=== Section Start ===
/-- A phase body appends nothing, but for the two stores of CONTINUE2 (46_calibration.md R336). -/
theorem extends_calPhaseBody (p : CalphCode) (s : State) : s.Extends (calPhaseBody p s) := by
  cases p with
  | stop => exact .refl s
  | start => exact .of_trace_eq rfl rfl rfl
  | pause1 | pause2 => exact .ite (.of_trace_eq rfl rfl rfl) (.of_trace_eq rfl rfl rfl)
  | continue1 => exact extends_calContinue1 s
  | continue2 =>
    have hstores := ((State.Extends.refl s).emit (.store s.cfg.regionDefault s.mem)).emit (.store s.cfg.regionActive s.mem)
    exact ⟨hstores.trace, rfl, rfl⟩

theorem extends_calTick (s : State) : s.Extends (calTick s) := by
  have hdiv (n : Nat) : s.Extends { s with calDiv := n } := .of_trace_eq rfl rfl rfl
  rcases calTick_cases s with ⟨-, h⟩ | ⟨-, h⟩ <;> rw [h]
  · exact (hdiv 0).trans (extends_calPhaseBody _ _)
  · exact hdiv _

/-! ### The framer -/

theorem extends_waitStartByte (b : Byte) (s : State) : s.Extends (waitStartByte b s) :=
  .ite (.of_trace_eq rfl rfl rfl) (.ite ⟨List.prefix_append _ _, rfl, rfl⟩ (.of_trace_eq rfl rfl rfl))

theorem extends_waitLengthByte (b : Byte) (s : State) : s.Extends (waitLengthByte b s) :=
  .ite (.of_trace_eq rfl rfl rfl) (.ite (.of_trace_eq rfl rfl rfl) (.of_trace_eq rfl rfl rfl))

/-- A payload byte is stored, the last one emits the frame's event, and one with no place in the buffer faults
(41_framer.md R206, R207). -/
theorem extends_receiveByte (b : Byte) (s : State) : Result.Extends s (receiveByte b s) := by
  unfold receiveByte
  split
  · exact Result.extends_next (.ite ⟨List.prefix_append _ _, rfl, rfl⟩ (.of_trace_eq rfl rfl rfl))
  · exact Result.extends_fault s _

theorem extends_unloadByte (s : State) : s.Extends (unloadByte s) :=
  .ite ⟨List.prefix_append _ _, rfl, rfl⟩ (.of_trace_eq rfl rfl rfl)

theorem extends_framerByteIn (f : FramerCode) (b : Byte) (s : State) : Result.Extends s (framerByteIn f b s) := by
  cases f with
  | waitStart => exact Result.extends_next (extends_waitStartByte b s)
  | waitId => exact Result.extends_next (.of_trace_eq rfl rfl rfl)
  | waitLength => exact Result.extends_next (extends_waitLengthByte b s)
  | receive => exact extends_receiveByte b s
  | unload => exact Result.extends_next (extends_unloadByte s)

/-- A byte step on what a pop leaves extends the state before the pop. -/
theorem extends_framerByteIn_of_fifoPop {s u : State} {b : Byte} (h : s.fifoPop = some (b, u)) (f : FramerCode) :
    Result.Extends s (framerByteIn f b u) :=
  fun t ht => (extends_of_fifoPop h).trans (extends_framerByteIn f b u t ht)

theorem extends_framerInstr (f : FramerCode) (s : State) : Result.Extends s (framerInstr f s) := by
  unfold framerInstr
  split
  · next h => exact extends_framerByteIn_of_fifoPop h f
  · exact Result.extends_next (.refl s)

theorem extends_drainStep (s : State) : Result.Extends s (drainStep s) := by
  have hend : Result.Extends s (.next (drainEnd s)) := Result.extends_next (extends_goto s s.drainRet)
  unfold drainStep
  split
  · split
    · next h => exact extends_framerByteIn_of_fifoPop h _
    · exact hend
  · exact hend

/-! ### The scheduler -/

theorem extends_snapshotSwap (s : State) : s.Extends (snapshotSwap s) := ⟨List.prefix_append _ _, rfl, rfl⟩

theorem extends_execSeqIdle (s : State) : Result.Extends s (execSeqIdle s) :=
  Result.extends_next (.ite (.of_trace_eq rfl rfl rfl) (.refl s))

theorem extends_execSeqMotor (s : State) : Result.Extends s (execSeqMotor s) :=
  extends_onMotor (f := fun m t => (motorControl m t).gotoCode .pollD) fun m => (extends_motorStepIn _ m s).gotoCode .pollD

theorem extends_execSeqAdcWait (s : State) : Result.Extends s (execSeqAdcWait s) :=
  Result.extends_next (.ite (extends_gotoCode s _) (.ite (extends_enterDrain _ s) (.refl s)))

/-- The micro-operation of every sequencer position extends the state (30_encoding.md R140). -/
theorem extends_microOp (c : SeqCode) (s : State) : Result.Extends s (microOp c s) := by
  cases c with
  | idle => exact extends_execSeqIdle s
  | adcStart => exact Result.extends_next ⟨List.prefix_append _ _, rfl, rfl⟩
  | drainB => exact Result.extends_next (extends_enterDrain _ s)
  | enc => exact Result.extends_next ((extends_encoderUpdate _ s).gotoCode _)
  | pollC | pollD => exact Result.extends_next (extends_poll _ s)
  | inputOvr => exact Result.extends_next ((extends_inputOverride s).trans (extends_goto _ _))
  | motor => exact extends_execSeqMotor s
  | adcWait => exact extends_execSeqAdcWait s
  | afe => exact Result.extends_next ((extends_analogFrontEnd s).gotoCode _)
  | cal => exact Result.extends_next ((extends_calTick s).gotoCode _)
  | swap => exact Result.extends_next (((extends_snapshotSwap s).emit _).gotoCode _)
  | drain => exact extends_drainStep s
  | callback => exact Result.extends_next (.refl s)

/-! ### The transactions -/

/-- RESET gives every register its reset value, but keeps the trace and the model's fields (70_reset_and_hazards.md R410). -/
theorem extends_execReset (s : State) : Result.Extends s (execReset s) :=
  Result.extends_next (.of_trace_eq rfl rfl rfl)

theorem extends_execEnc (k : Byte) (w : W32) (s : State) : Result.Extends s (execEnc k w s) := by
  unfold execEnc
  split
  · exact Result.extends_next (.of_trace_eq rfl rfl rfl)
  · exact Result.extends_next (.refl s)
=== Section End ===
_EXERCISE INSTRUCTIONS_
Write down exactly every line of the material above up to and including the line containing "have hstores := ((State.Extends.refl".

_RESPONSE AREA_
/-- A phase body appends nothing, but for the two stores of CONTINUE2 (46_calibration.md R336). -/
theorem extends_calPhaseBody (p : CalphCode) (s : State) : s.Extends (calPhaseBody p s) := by
  cases p with
  | stop => exact .refl s
  | start => exact .of_trace_eq rfl rfl rfl
  | pause1 | pause2 => exact .ite (.of_trace_eq rfl rfl rfl) (.of_trace_eq rfl rfl rfl)
  | continue1 => exact extends_calContinue1 s
  | continue2 =>
    have hstores := ((State.Extends.refl s).emit (.store s.cfg.regionDefault s.mem)).emit (.store s.cfg.regionActive s.mem)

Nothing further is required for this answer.